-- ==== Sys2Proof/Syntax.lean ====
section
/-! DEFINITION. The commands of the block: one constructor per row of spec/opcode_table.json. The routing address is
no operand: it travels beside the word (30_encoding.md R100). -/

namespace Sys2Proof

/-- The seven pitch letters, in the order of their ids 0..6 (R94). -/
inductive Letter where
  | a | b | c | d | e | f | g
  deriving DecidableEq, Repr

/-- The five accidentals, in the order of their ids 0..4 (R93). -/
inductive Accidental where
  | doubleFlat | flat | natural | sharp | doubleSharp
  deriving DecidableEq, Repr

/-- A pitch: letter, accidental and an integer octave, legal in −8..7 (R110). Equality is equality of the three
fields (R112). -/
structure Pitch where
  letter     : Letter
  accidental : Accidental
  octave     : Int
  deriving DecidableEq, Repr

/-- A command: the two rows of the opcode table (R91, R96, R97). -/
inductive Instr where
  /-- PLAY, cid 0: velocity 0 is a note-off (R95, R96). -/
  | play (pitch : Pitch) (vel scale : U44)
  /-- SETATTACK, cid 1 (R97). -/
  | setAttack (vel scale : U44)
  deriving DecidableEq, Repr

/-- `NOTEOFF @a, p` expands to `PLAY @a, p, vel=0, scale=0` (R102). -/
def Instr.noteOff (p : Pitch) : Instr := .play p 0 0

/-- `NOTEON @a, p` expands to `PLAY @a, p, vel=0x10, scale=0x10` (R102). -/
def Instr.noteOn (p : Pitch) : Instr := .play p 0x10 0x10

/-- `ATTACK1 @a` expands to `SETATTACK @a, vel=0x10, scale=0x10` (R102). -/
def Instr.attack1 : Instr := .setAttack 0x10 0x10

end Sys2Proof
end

==

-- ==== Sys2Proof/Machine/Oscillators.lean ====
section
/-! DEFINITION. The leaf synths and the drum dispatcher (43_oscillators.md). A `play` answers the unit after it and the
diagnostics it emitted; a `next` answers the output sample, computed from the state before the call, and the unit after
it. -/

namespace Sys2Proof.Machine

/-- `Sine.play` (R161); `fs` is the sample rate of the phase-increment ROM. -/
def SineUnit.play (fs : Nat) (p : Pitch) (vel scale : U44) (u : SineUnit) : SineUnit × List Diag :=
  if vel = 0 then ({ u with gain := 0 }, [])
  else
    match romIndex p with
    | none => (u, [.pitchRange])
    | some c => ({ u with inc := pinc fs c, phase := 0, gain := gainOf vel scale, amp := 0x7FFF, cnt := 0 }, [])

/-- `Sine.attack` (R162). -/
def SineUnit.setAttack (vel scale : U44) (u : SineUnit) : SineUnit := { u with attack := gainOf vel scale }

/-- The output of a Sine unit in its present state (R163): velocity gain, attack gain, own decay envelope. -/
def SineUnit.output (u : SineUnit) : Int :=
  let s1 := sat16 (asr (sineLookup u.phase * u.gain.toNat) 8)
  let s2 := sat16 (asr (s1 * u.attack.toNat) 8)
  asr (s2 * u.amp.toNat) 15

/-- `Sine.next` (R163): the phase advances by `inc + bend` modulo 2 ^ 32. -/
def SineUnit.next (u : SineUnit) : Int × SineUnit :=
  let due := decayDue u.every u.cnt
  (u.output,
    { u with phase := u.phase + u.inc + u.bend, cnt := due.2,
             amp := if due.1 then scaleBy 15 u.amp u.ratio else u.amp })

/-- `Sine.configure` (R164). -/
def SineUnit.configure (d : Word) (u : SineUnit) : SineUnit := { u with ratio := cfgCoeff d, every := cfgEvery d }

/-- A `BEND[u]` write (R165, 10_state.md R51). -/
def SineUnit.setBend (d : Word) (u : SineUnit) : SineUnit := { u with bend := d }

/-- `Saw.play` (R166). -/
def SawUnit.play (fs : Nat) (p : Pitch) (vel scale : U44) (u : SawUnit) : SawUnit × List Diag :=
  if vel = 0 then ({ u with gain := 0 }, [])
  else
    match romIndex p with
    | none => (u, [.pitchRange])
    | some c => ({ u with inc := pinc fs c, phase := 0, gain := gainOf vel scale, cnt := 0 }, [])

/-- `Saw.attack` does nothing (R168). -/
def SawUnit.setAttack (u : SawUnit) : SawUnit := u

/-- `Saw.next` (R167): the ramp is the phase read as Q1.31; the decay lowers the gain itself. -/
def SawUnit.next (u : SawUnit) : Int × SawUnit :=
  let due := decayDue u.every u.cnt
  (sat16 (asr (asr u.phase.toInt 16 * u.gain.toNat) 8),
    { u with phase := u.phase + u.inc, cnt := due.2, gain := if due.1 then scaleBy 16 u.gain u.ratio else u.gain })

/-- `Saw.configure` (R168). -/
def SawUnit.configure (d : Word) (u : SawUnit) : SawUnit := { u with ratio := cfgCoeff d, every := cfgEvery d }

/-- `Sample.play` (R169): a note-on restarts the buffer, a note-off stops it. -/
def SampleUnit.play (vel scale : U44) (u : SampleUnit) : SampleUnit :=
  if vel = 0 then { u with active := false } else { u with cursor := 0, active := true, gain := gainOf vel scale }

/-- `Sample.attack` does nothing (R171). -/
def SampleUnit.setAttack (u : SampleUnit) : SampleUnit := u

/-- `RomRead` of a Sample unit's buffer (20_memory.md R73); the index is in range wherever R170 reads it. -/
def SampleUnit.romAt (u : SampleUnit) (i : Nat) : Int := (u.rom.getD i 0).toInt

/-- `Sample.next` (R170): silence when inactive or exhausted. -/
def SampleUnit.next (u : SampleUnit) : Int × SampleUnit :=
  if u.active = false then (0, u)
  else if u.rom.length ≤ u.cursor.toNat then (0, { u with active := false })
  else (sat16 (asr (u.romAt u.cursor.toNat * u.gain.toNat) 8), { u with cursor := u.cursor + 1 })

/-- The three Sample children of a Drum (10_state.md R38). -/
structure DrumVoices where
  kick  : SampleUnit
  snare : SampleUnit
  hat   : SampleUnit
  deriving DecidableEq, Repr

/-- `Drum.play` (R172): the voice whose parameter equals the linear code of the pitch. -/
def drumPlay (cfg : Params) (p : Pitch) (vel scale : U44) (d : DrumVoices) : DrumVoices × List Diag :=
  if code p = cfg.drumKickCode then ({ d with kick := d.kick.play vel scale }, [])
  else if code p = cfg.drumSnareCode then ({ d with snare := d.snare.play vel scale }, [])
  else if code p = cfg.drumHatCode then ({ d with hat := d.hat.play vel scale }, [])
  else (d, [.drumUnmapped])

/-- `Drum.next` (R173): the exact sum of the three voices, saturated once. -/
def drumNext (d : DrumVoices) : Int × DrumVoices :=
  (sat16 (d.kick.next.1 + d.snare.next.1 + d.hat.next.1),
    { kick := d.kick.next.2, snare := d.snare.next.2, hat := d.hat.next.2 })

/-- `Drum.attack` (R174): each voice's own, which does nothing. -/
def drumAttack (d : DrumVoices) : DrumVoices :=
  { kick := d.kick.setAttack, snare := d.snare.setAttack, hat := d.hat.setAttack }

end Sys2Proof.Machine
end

--

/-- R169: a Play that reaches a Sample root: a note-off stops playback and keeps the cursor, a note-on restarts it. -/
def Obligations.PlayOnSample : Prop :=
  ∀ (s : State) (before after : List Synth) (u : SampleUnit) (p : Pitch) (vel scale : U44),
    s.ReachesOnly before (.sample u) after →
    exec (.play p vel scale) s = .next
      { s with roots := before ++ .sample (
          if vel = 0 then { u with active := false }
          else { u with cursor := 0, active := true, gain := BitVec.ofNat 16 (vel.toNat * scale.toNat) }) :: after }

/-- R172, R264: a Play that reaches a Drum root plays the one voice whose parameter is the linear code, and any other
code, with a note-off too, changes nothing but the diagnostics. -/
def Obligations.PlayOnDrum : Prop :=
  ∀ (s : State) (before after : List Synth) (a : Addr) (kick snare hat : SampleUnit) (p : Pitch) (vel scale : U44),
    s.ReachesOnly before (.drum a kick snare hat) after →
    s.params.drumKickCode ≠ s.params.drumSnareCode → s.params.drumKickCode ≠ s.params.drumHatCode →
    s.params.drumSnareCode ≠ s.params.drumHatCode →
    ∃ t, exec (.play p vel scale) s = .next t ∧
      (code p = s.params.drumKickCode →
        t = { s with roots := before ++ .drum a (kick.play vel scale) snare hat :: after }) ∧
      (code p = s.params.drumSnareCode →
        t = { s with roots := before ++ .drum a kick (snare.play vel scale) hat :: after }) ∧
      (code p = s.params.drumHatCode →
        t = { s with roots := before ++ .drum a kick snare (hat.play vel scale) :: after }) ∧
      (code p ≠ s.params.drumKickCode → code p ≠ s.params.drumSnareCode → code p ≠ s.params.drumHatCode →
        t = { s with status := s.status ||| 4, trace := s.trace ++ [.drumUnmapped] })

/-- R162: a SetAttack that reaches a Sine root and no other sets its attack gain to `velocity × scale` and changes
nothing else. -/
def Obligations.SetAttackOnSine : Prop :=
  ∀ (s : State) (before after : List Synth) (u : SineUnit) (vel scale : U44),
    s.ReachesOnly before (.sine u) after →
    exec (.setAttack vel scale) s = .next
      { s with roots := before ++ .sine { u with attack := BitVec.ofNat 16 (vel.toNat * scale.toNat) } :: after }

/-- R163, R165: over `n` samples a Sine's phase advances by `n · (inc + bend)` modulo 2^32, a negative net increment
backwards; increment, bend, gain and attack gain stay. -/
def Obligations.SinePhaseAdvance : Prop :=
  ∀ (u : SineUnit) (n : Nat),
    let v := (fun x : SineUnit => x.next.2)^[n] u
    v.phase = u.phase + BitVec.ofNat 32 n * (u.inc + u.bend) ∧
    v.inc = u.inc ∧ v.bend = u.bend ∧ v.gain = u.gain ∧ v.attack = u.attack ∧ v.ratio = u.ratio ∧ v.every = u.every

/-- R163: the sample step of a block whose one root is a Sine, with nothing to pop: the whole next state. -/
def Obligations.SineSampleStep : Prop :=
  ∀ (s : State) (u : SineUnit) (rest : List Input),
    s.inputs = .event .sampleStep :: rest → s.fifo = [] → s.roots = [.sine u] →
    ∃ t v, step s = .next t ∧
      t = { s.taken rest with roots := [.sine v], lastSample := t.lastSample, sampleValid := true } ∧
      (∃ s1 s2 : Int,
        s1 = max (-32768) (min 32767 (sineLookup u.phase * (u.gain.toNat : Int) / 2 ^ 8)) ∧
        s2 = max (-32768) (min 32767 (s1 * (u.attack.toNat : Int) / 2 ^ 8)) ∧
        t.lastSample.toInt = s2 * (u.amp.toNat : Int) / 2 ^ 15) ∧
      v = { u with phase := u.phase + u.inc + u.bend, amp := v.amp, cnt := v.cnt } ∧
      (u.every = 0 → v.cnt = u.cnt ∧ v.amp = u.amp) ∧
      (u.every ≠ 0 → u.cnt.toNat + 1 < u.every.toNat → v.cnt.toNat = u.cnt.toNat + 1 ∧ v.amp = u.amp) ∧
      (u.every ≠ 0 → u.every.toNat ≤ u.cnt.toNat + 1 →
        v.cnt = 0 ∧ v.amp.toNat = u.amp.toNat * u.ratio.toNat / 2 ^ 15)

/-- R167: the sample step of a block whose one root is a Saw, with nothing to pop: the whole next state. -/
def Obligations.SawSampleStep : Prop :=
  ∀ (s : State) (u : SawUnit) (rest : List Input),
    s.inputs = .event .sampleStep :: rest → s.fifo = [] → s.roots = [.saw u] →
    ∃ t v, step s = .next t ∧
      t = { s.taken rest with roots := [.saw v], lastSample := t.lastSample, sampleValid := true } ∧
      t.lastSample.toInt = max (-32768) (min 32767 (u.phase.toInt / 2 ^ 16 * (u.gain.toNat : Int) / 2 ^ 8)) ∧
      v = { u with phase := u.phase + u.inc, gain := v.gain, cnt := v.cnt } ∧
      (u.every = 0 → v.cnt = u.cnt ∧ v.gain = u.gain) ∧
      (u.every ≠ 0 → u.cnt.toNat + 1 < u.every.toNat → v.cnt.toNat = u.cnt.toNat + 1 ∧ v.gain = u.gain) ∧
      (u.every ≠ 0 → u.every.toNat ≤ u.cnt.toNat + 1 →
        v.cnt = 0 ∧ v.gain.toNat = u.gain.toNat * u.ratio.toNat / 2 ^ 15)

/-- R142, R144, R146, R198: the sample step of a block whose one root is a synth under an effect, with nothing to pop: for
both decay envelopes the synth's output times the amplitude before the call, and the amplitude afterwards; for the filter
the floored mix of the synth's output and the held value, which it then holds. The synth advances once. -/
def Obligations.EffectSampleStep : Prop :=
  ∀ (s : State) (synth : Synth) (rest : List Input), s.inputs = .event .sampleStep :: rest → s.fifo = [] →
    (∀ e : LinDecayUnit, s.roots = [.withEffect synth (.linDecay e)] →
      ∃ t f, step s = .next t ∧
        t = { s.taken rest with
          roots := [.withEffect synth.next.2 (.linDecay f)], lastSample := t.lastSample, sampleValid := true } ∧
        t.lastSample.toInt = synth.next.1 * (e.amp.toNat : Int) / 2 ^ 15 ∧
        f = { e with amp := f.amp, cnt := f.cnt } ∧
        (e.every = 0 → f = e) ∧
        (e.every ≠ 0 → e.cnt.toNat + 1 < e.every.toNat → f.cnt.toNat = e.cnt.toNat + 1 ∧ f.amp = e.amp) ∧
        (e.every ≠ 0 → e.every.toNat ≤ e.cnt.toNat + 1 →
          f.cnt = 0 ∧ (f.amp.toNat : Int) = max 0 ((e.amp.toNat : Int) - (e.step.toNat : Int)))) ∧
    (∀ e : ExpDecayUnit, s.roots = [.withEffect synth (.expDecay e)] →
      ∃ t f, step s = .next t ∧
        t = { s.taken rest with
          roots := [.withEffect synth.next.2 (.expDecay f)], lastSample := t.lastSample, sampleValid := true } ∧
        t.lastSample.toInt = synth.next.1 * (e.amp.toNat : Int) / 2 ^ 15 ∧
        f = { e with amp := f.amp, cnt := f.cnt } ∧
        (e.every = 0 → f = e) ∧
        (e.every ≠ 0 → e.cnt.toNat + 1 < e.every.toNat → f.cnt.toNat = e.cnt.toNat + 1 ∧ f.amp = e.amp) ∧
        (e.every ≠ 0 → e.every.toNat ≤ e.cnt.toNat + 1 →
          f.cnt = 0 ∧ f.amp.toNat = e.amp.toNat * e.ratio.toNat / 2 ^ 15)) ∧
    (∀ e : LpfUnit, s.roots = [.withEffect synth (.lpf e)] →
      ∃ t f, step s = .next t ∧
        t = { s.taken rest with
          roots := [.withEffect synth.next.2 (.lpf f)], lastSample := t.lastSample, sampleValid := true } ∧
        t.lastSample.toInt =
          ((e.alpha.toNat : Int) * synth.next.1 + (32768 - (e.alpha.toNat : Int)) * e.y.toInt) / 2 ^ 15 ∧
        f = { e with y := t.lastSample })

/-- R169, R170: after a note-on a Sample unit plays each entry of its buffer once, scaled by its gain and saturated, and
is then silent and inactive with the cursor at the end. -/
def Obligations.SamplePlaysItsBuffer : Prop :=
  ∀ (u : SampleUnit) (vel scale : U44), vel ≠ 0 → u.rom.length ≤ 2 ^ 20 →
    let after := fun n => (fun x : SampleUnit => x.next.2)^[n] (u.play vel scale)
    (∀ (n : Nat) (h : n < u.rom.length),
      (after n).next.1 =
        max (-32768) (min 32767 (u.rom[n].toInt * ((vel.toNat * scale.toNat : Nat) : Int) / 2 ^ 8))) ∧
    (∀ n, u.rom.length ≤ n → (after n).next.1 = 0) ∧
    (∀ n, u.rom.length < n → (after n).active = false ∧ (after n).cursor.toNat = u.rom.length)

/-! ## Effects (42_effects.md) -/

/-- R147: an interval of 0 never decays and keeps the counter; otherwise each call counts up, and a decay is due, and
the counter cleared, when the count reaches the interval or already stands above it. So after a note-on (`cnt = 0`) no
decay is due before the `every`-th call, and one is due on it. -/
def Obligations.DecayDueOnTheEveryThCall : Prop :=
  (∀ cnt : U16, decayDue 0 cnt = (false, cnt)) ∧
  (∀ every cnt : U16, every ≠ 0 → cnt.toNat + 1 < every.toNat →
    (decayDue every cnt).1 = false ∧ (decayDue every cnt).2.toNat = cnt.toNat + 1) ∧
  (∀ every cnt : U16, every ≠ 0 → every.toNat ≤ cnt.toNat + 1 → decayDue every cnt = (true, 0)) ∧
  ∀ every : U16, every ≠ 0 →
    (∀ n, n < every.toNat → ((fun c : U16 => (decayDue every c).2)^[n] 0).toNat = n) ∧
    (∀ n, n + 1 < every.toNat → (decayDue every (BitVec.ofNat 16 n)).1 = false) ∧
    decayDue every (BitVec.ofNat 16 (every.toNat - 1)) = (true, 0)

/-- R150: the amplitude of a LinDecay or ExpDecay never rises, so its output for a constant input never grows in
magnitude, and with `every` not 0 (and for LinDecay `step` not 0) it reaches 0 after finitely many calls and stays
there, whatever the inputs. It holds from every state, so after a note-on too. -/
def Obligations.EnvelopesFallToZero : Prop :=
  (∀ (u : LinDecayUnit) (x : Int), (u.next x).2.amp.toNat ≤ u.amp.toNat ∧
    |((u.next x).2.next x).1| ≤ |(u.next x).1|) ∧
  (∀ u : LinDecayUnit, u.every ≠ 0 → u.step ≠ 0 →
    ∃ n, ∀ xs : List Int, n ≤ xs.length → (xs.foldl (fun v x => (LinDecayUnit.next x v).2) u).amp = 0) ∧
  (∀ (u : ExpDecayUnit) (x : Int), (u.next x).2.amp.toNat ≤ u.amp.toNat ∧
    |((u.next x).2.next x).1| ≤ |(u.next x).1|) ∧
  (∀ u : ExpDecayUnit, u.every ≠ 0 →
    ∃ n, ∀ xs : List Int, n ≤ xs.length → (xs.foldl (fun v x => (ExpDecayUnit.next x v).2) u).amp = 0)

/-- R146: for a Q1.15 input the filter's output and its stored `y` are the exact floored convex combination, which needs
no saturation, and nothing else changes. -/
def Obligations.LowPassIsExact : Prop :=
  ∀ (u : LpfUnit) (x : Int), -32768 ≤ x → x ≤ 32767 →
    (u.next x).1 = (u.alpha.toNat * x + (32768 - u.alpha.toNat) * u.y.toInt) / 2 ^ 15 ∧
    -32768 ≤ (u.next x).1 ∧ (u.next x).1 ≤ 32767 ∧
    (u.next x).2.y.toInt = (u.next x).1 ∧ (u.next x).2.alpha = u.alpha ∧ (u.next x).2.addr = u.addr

EXERCISE BRIEF:
Find each line in the records holding the string "floored" and show it.

EXPECTED ANSWER:
the floored mix of the synth's output and the held value, which it then holds. The synth advances once. -/
/-- R146: for a Q1.15 input the filter's output and its stored `y` are the exact floored convex combination, which needs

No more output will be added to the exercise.